Thursday, 8 March 2007

The morning after...

Sunlight and acrid vehicular fumes assailed my senses, dazzling me, and churning my stomach, as, vacillating slightly, I stepped out into the unforgiving day. Hostile glances from passers-by confirmed that my bedraggled appearance was not going unnoticed, and I was sure I looked as bad as I felt; which is saying a lot. My mind drifted for a time, and as my consciousness returned, it occurred to me that I had been circumambulating for an indeterminable period. Thick, pungent odours wafted out from a nearby curry-house, and whatever foul concoction had passed my lips the night before now threatened to do so again. I retreated down a side-alley; a sanctuary from the stares, the glare, and the blare of the street. My thoughts came in circuitous jumbles, each more tangled and hazy than the last. I urgently, medically, needed SOMETHING, and the rasping of my tongue against my parched mouth indicated what that might be.

Disappointment. A tactile examination of my pockets revealed that the vendors I had passed would not be of willing assistance in this matter, as I lacked the necessary funds. This may have been just as well, since I also lacked any kind of identification that might confirm me to be human, and since the most expressive verbalisation I was presently capable of was a polite grunt, any attempt at purchasing a drink would most likely result in a hasty call to the R.S.P.C.A.
Euphoria. Salvation was an empyreal, celestial vision of a questionably-placed, and rather rusty faucet. As a wanderer in the desert collapses at an oasis, so I now fell to my knees at this veritably God-sent shrine. A creak and an agonising wait later, I was gorging myself on rust-flavoured ambrosia. even my importunate stomach was silenced for a time by this divine, heavenly elixer.

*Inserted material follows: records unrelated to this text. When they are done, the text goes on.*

-- ==== Sys2Proof/Machine/DrayData.lean ====
section
/-! DEFINITION. The data operations of drays: XFER, GATHER, SCATTER and FILL (07 R274-R280), and their units (07 R271, R276-R279,
R290). -/
namespace Sys2Proof.Machine

/-! ### Conversion codes (R275) -/

/-- Bytes in and out of one unit. -/
def cvtSize (c : Nat) : Nat × Nat :=
  match c with
  | 0x00 => (1, 1)
  | 0x01 | 0x02 => (4, 2)
  | 0x03 | 0x04 => (2, 4)
  | 0x05 | 0x06 => (2, 2)
  | 0x07 | 0x08 => (1, 4)
  | 0x09 | 0x0A => (2, 4)
  | 0x0B => (4, 1)
  | 0x0C => (4, 2)
  | 0x0D | 0x0E => (4, 4)
  | 0x0F => (1, 4)
  | 0x10 => (4, 1)
  | 0x11 => (1, 8)
  | 0x12 => (8, 1)
  | 0x13 => (64, 256)
  | 0x14 | 0x15 => (64, 128)
  | 0x16 => (64, 512)
  | 0x17 | 0x18 => (64, 256)
  | 0x19 => (256, 64)
  | 0x1A | 0x1B => (128, 64)
  | 0x1C => (512, 64)
  | _ => (256, 64)

/-- The described codes; those that unpack; and those of NF4 lines. -/
def cvtDescribed (c : Nat) : Bool := decide (0x13 ≤ c)
def cvtUnpacks (c : Nat) : Bool := decide (0x13 ≤ c ∧ c ≤ 0x18)
def cvtNf4 (c : Nat) : Bool := decide (0x16 ≤ c ∧ c ≤ 0x18) || decide (0x1C ≤ c)
/-- Codes that name a format register. -/
def cvtNamesFmt (c : Nat) : Bool := decide (0x0F ≤ c ∧ c ≤ 0x12) || decide (0x19 ≤ c)
/-- The IEEE type of a described code. -/
def cvtType (c : Nat) : Nat := match (c - 0x13) % 3 with
  | 0 => 8
  | 1 => 12
  | _ => 11

/-- Source and destination types of the integer and IEEE codes. -/
def cvtTypes (c : Nat) : Nat × Nat :=
  match c with
  | 0x01 => (8, 12)
  | 0x02 => (8, 11)
  | 0x03 => (12, 8)
  | 0x04 => (11, 8)
  | 0x05 => (11, 12)
  | 0x06 => (12, 11)
  | 0x07 => (6, 0)
  | 0x08 => (7, 1)
  | 0x09 => (4, 0)
  | 0x0A => (5, 1)
  | 0x0B => (0, 6)
  | 0x0C => (0, 4)
  | 0x0D => (0, 8)
  | _ => (8, 0)

/-- One unit of a plain code (R276): the output bytes and flags, or the fault code. -/
def cvtPlain (c rm : Nat) (f : NfFmt) (bs : List Byte) : Except Nat (List Byte × Flags) :=
  let v := leNat bs
  let dec (x : Nat) : Nat × Flags := fmtF32.round 0 false (nfValue f x)
  let enc (x : Nat) : Nat × Flags := nfConvert f rm (fmtF32.value x)
  match c with
  | 0x00 => .ok (bs, 0)
  | 0x0F =>
    if f.cont = 0 then .ok (leBytes 4 (dec v).1, (dec v).2) else .ok (leBytes 4 fmtF32.nanCode, flagIV)
  | 0x10 => if f.cont = 0 then .ok (leBytes 1 (enc v).1, (enc v).2) else .error fcFormat
  | 0x11 =>
    if f.cont = 1 then
      .ok (leBytes 4 (dec (v % 16)).1 ++ leBytes 4 (dec (v / 16)).1, (dec (v % 16)).2 ||| (dec (v / 16)).2)
    else .ok (leBytes 4 fmtF32.nanCode ++ leBytes 4 fmtF32.nanCode, flagIV)
  | 0x12 =>
    if f.cont = 1 then
      let a := enc (v % 2 ^ 32)
      let b := enc (v / 2 ^ 32)
      .ok (leBytes 1 (a.1 % 16 + 16 * (b.1 % 16)), a.2 ||| b.2)
    else .error fcFormat
  | _ =>
    let (st, dt) := cvtTypes c
    let (r, fl) := convert st dt rm false (BitVec.ofNat 64 v)
    .ok (leBytes (cvtSize c).2 r.toNat, fl)

/-- The elements of a described line in an IEEE type (R277). -/
def cvtUnpack (fmts : List Word) (c rm d : Nat) (line : List Byte) : List Byte × Flags :=
  let nf4 := cvtNf4 c
  let ty := cvtType c
  let val (i : Nat) : Nat × Flags := (tyFmt ty).round rm false (describedValue fmts nf4 line i d)
  let n := if nf4 then 128 else 64
  ((List.range n).flatMap (fun i => leBytes (tyBits ty / 8) (val i).1),
   (List.range n).foldl (fun a i => a ||| (val i).2) (flagIf (lineMalformed fmts nf4 d) flagIV))

/-- A described line from IEEE elements (05 R178): line, descriptor and flags. A line of NaNs takes SCALE 0xFF (03 R89). -/
def cvtPack (f : NfFmt) (c rm fidx : Nat) (scale : Option Nat) (bs : List Byte) : List Byte × Nat × Flags :=
  let ty := cvtType c
  let vs := (chunks (tyBits ty / 8) 128 bs).map (fun b => (tyFmt ty).value (leNat b))
  let auto := stdScale f true vs
  let sc := if auto = 255 then 255 else scale.getD auto
  let conv (x : Num) : Nat × Flags :=
    let (code, fl) := nfConvert f rm (scaleNum x (127 - (sc : Int)))
    (if sc = 255 then 0 else code, fl)
  (lineBytes (cvtNf4 c) (vs.map (fun x => (conv x).1)), sc * 256 + fidx, (vs.map (fun x => (conv x).2)).foldl (· ||| ·) 0)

A pulchritudinous young woman stood, silhouetted against the entrance to the alleyway.
"Are you ok?" she asked reluctantly, poised to withdraw rapidly if this apparition turned violent.
Her appearance caused several different modalities to activate simultaneously, and in my addled state, the central executive charged with ordering them, under certain models of thought processing, was A.W.O.L. Some instinctive brain regions were registering alarm and recommending I take flight, while other equally primitive regions were suggesting that fornication would be an agreeable course of action. Many mental components could not offer a coherant course of action, but thought it prudent to chime in all the same, to add to the overall cognitive kaleidoscope. Before any of these could formulate a response, though, my vocal cords elected to act unilaterally.
"hhhgghhh?" I ventured.

The woman looked cautiously from side to side, before declaiming,
"Ok, then, you have a nice day!" and beating a hasty retreat.

A curious sensation crept over me, sweeping in a wave from my abdomen to the extremities and advising that I should conceal myself, or failing that, appear as small as conceivably possible.
Embarassment. Horray - my powers of deduction were beginning to return, but...oh; the emotion penetrated the higher regions of my cortex.


aria said...

You are an athlete of words and images :) But yeah . .also an impeccable observer of thoughts and feelings ..
I'm curious to know .. what had happened in "the night before" ..? heh .. no you don't need to get into those details .. but this was quite witty piece ..

Equivocationalist said...

my dear, you are too kind. naturally, this is entirely fictive; being as i am, a sober, upstanding member of some cummunity or other.

steve said...

Your non-committal as to the specifics of which community exactly you are an upstanding member of is cause for moderate concern.

Equivocationalist said...

*looks around desperately and whispers into a hidden microphone*

"They're onto me."

*runs towards the window, smashing through it, and freefalling 17 stories before opening his parachute too late, but landing, fortunately, in a conveniently-positioned, open-topped pillow-supply truck"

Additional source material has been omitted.